3.3.2 Explore Data

Explore the data to understand its structure and assess its quality. At this stage, identify the data types and detect any noise present. Check for missing values as well as numeric outliers.

Note:

Each record in the database is called a case, and each case is identified by a case_id. Here, the case id is TIME_ID, which serves as the independent variable. You are forecasting sales over evenly spaced time intervals.

The following steps will guide you through exploratory data analysis.

  1. Import libraries

    Run the following command in an R interpreter paragraph (using %r) in a notebook to import the Oracle Machine Learning for R libraries and suppress warnings regarding row ordering. This establishes a default connection to the database for use by OML4R.

    Note:

    The OML4R functions are prefixed with "ore," which refers to the original product name "Oracle R Enterprise."
    library(ORE)
    options(ore.warn.order=FALSE)
  2. Create a DataFrame proxy object on the SH.SALES table

    Use the ore.sync function to create the a proxy object ESM_SALES for the SH.SALES database table. The ore.sync function returns an ore.frame object that represents the table in OML4R.

    This script uses the ore.sync function to create a data.frame proxy object to the table SH.SALES in the object ESM_SALES. It then attaches the synchronized object to the R environment with ore.attach(), allowing direct access to ESM_SALES as if it were a local data frame. Finally, it displays the first few rows of this data using head() combined with ORE’s formatted output function z.show().
    ore.sync(query = c(ESM_SALES = "select * from SH.SALES"))
    ore.attach()
    z.show(head(ESM_SALES))

    The output appears as follows:


    Shows the top 5 rows of sales data.

    This output displays the first 6 rows of the SH.SALES database table, including all available columns. It allows you to quickly inspect a sample of the sales data stored in the Oracle database directly from your OML4R session.

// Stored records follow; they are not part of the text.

-- ==== Sys2Proof/Proofs/Validate.lean ====
section
/-! SUPPORT. Validation and extraction (44_validate.md R151 to R153): with no driver fault `CHECK`
exits by the comparison of the sum, and a successful exit carries bytes 0 and 2 of the frame. -/

namespace Sys2Proof.Machine

variable {s : State}

/-! ### The two outcomes of the comparison -/

theorem execCheck_of_sumOk (hf : s.faulted = false) (hs : s.sumOk = true) :
    execCheck s = .next (exitOk s) := by
  simp [execCheck, hf, hs]

theorem execCheck_of_not_sumOk (hf : s.faulted = false) (hs : ¬ s.sumOk = true) :
    execCheck s = .next (raise .checksumMismatch s) := by
  simp [execCheck, hf, hs]

/-! ### The successful exit -/

/-- `exit OK` with every write spelled out and the two bytes as numbers (60_exceptions.md R176,
44_validate.md R153). -/
theorem exitOk_eq_exited (s : State) :
    exitOk s = s.exited .ok (BitVec.ofNat 8 (valueByte s.sr.toNat 0))
      (BitVec.ofNat 8 (valueByte s.sr.toNat 2)) := by
  rw [← frameByte_eq_valueByte, ← frameByte_eq_valueByte]
  rfl

end Sys2Proof.Machine

open Sys2Proof Sys2Proof.Machine

/-- Settles O17: the driver fault first, then the comparison, which `sumOk_iff` states in plain
arithmetic. -/
theorem checkComparesTheChecksum : Obligations.CheckComparesTheChecksum := by
  refine fun s => ⟨fun hf => ?fault, fun hf hsum => ?valid, fun hf hsum => ?mismatch⟩
  case fault => exact execCheck_of_faulted hf
  case valid =>
    rw [← exitOk_eq_exited]
    exact execCheck_of_sumOk hf ((sumOk_iff s).mpr hsum)
  case mismatch => exact execCheck_of_not_sumOk hf (mt (sumOk_iff s).mp hsum)

end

  3. Sales dataset row and column count

    To determine the number of rows and columns in the ore.frame object SALES, use the function dim(SALES).

    This script runs an R command inside a notebook to return the number of rows and columns of the ESM_SALES data frame or table.

    %r
     
    dim(ESM_SALES)

    This image shows the number of rows and columns in the ESM_SALES dataset.

    The output shows the number of rows and columns in the ESM_SALES dataset to understand the shape and scale of the data you are working with in OML4R.

  4. Sales Dataset Column Types

    Use the following code to view the data type of each column.

    This script retrieves and displays metadata for the ESM_SALES object in OML4R, providing details about the structure and columns of the linked Oracle database table.

    
    %r
     
    ESM_SALES@desc
    The output appears as follows:
    The image shows the data type of each column in the ESM_SALES dataset

    The output of ESM_SALES@desc is a structure of the ESM_SALES object. It includes Column names and Data types.

  5. Count of missing values by column

    To check if there are any missing values in the data, run the following code. It returns you the total number of missing values in the ESM_SALES proxy object to assess data completeness.

    %r
     
    sum(is.na(ESM_SALES))

    The output appears as 0, which indicates that there are no missing values in the ESM_SALES proxy object.

  6. Prepare the data for sales forecasting, start by selecting the required columns from the SH.SALES table.

    Use the ore.sync() function to create a proxy object named SALES_TIME_AMOUNT containing the TIME_ID and AMOUNT_SOLD columns..

    This defines a new ore.data.frame object in R called SALES_TIME_AMOUNT by linking it to a query that selects TIME_ID and AMOUNT_SOLD columns from the SH.SALES table in an Oracle database. It helps in-database analytics without fully loading the data into R.

    %r
     
    ore.sync(query = c(SALES_TIME_AMOUNT = "select TIME_ID, AMOUNT_SOLD from SH.SALES"))
    z.show(head(SALES_TIME_AMOUNT)))

    This image shows the first 6 rows of the SALES_TIME_AMOUNT dataset.

    The output shows the formatted table with the first 6 rows of the SALES_TIME_AMOUNT dataset. It includes two columns:
    1. TIME_ID – A time identifier (date).
    2. AMOUNT_SOLD – A numeric value showing the amount sold for each transaction.
  7. Use the dim() function to view the dimensions (number of rows and columns) of the SALES_TIME_AMOUNT proxy object. This helps confirm the size of the dataset retrieved from the SH.SALES table.

    The returns the number of rows and columns in the SALES_TIME_AMOUNT dataset, showing you the shape of the data queried from the database.

    %r
     
    dim(SALES_TIME_AMOUNT)

    The image shows that the shows that the dataset contains 918843 rows and 2 columns.

    The output of dim(SALES_TIME_AMOUNT) shows that the dataset contains 918843 rows and 2 columns. This gives you a quick understanding of the dataset’s size and structure.

This gives you a quick understanding of the dataset’s size and structure.